It's all about how lean you are.


----------



## rbuecker (Feb 22, 2011)

Hey guys thanks for jumping in!

  The target for me is really "core", my lower core areas (lower abs, hip flexors) are weak from sitting behind a desk most of the day for the last 20 years.  As of two months ago I now stand at work a majority of the time to improve posture, burn a few extra cals, and keep the hams stretched. Sure I've been fairly active outside of work, but a majority of my time has been sitting. I've always loved working out, competing against myself and numbers, martial arts, military for 8 years, etc.

I agree that you both are right about the compound movements, but I have this thought in my head that I need to focus on these few areas for a little bit of time, and then go back into compounds. I'm not happy until I'm deadlifting 405+, squatting 300 for 8-10 reps, and benching at least 225 for 8-10 reps. I also believe that the whole sitting thing, and some of the twisted posture variants that I'm used to has caused enough of an imbalance that I'm not benching 100% with correct form- ie: one arm canted slightly and affecting different muscle groups than the other arm.  This leads, for me, to shoulder pain on my left side after awhile, at which point even with cissus its hard to cope with aside from just stopping.

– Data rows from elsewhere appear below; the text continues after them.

-- ==== Sys2Proof/Word.lean ====
section
/-! DEFINITION. Word.lean: the word types of the bus-programming core (00_scope.md R7, R9). All values are unsigned. -/

namespace Sys2Proof

/-- A byte, the unit of transfer (R7 `DATA_W`). -/
abbrev Byte := BitVec 8

/-- A target address, 15 bits (R7 `ADDR_W`). -/
abbrev Addr := BitVec 15

/-- A counter or a status register, 32 bits (R8 `TALLY_W`). -/
abbrev Count := BitVec 32

/-- A command word, 64 bits (R8 `CMD_W`). -/
abbrev CmdWord := BitVec 64

end Sys2Proof
end

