-- ==== Sys2Proof/Laws/PerInstr.lean ====
section
/-! SUPPORT. Laws/PerInstr.lean: per command: its encoding carries its row's opcode and none of its row's reserved bits
(30_encoding.md R67, R69). -/

namespace Sys2Proof.Laws.EncodeMatchesRow

open Sys2Proof

/-- The encoding agrees with its row of the opcode map on the row's mask. -/
def Statement (i : Instr) : Prop := encode i &&& (rowOf i).mask = (rowOf i).value

theorem latch (addr : Addr) : Statement (.latch addr) := by
  unfold Statement rowOf encode placeField rowLatch
  ext i hi
  simp only [BitVec.getElem_and, BitVec.getElem_or, BitVec.getElem_shiftLeft, BitVec.getElem_setWidth]
  interval_cases i <;> simp

theorem write (data : Byte) : Statement (.write data) := by
  unfold Statement rowOf encode placeField rowWrite
  ext i hi
  simp only [BitVec.getElem_and, BitVec.getElem_or, BitVec.getElem_shiftLeft, BitVec.getElem_setWidth]
  interval_cases i <;> simp

theorem read : Statement .read := by unfold Statement; decide

theorem selftest (start : Addr) (len : BitVec 16) (strat : Strategy) : Statement (.selftest start len strat) := by
  unfold Statement rowOf encode placeField rowSelftest
  ext i hi
  simp only [BitVec.getElem_and, BitVec.getElem_or, BitVec.getElem_shiftLeft, BitVec.getElem_setWidth]
  interval_cases i <;> simp

theorem program : Statement .program := by unfold Statement; decide

theorem verify : Statement .verify := by unfold Statement; decide

theorem handoff : Statement .handoff := by unfold Statement; decide

end Sys2Proof.Laws.EncodeMatchesRow
end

The title makes it sound like I'm going to do 6 days of crunches which would be laughable and you'd be right to make fun of it.  Hell I would!

Short version: my lower core needs work, I'm very imbalanced between upper and lower.  I don't necessarily need a 6 pack, but I do want to bulk up the lower part to at least be close to even.  Even with a layer of flub, it will be better than where I'm at now.

Deadlift/squat numbers to answer your question:  DL 8x325 Squat 325x5

This was prior to the medial meniscus tear, and partially why I'm doing these sissy ass exercises until I have more faith in my knee.  I can tell I lost a decent amount of mass on the left side, but it is coming back.


----------



## Phineas (Feb 22, 2011)

rbuecker said:


> Hey guys thanks for jumping in!
> 
> The target for me is really "core", my lower core areas (lower abs, hip flexors) are weak from sitting behind a desk most of the day for the last 20 years.  As of two months ago I now stand at work a majority of the time to improve posture, burn a few extra cals, and keep the hams stretched. Sure I've been fairly active outside of work, but a majority of my time has been sitting. I've always loved working out, competing against myself and numbers, martial arts, military for 8 years, etc.
> 
> ...



Ah ok so you're looking for improved core strength and what sounds like maybe posterior chain? 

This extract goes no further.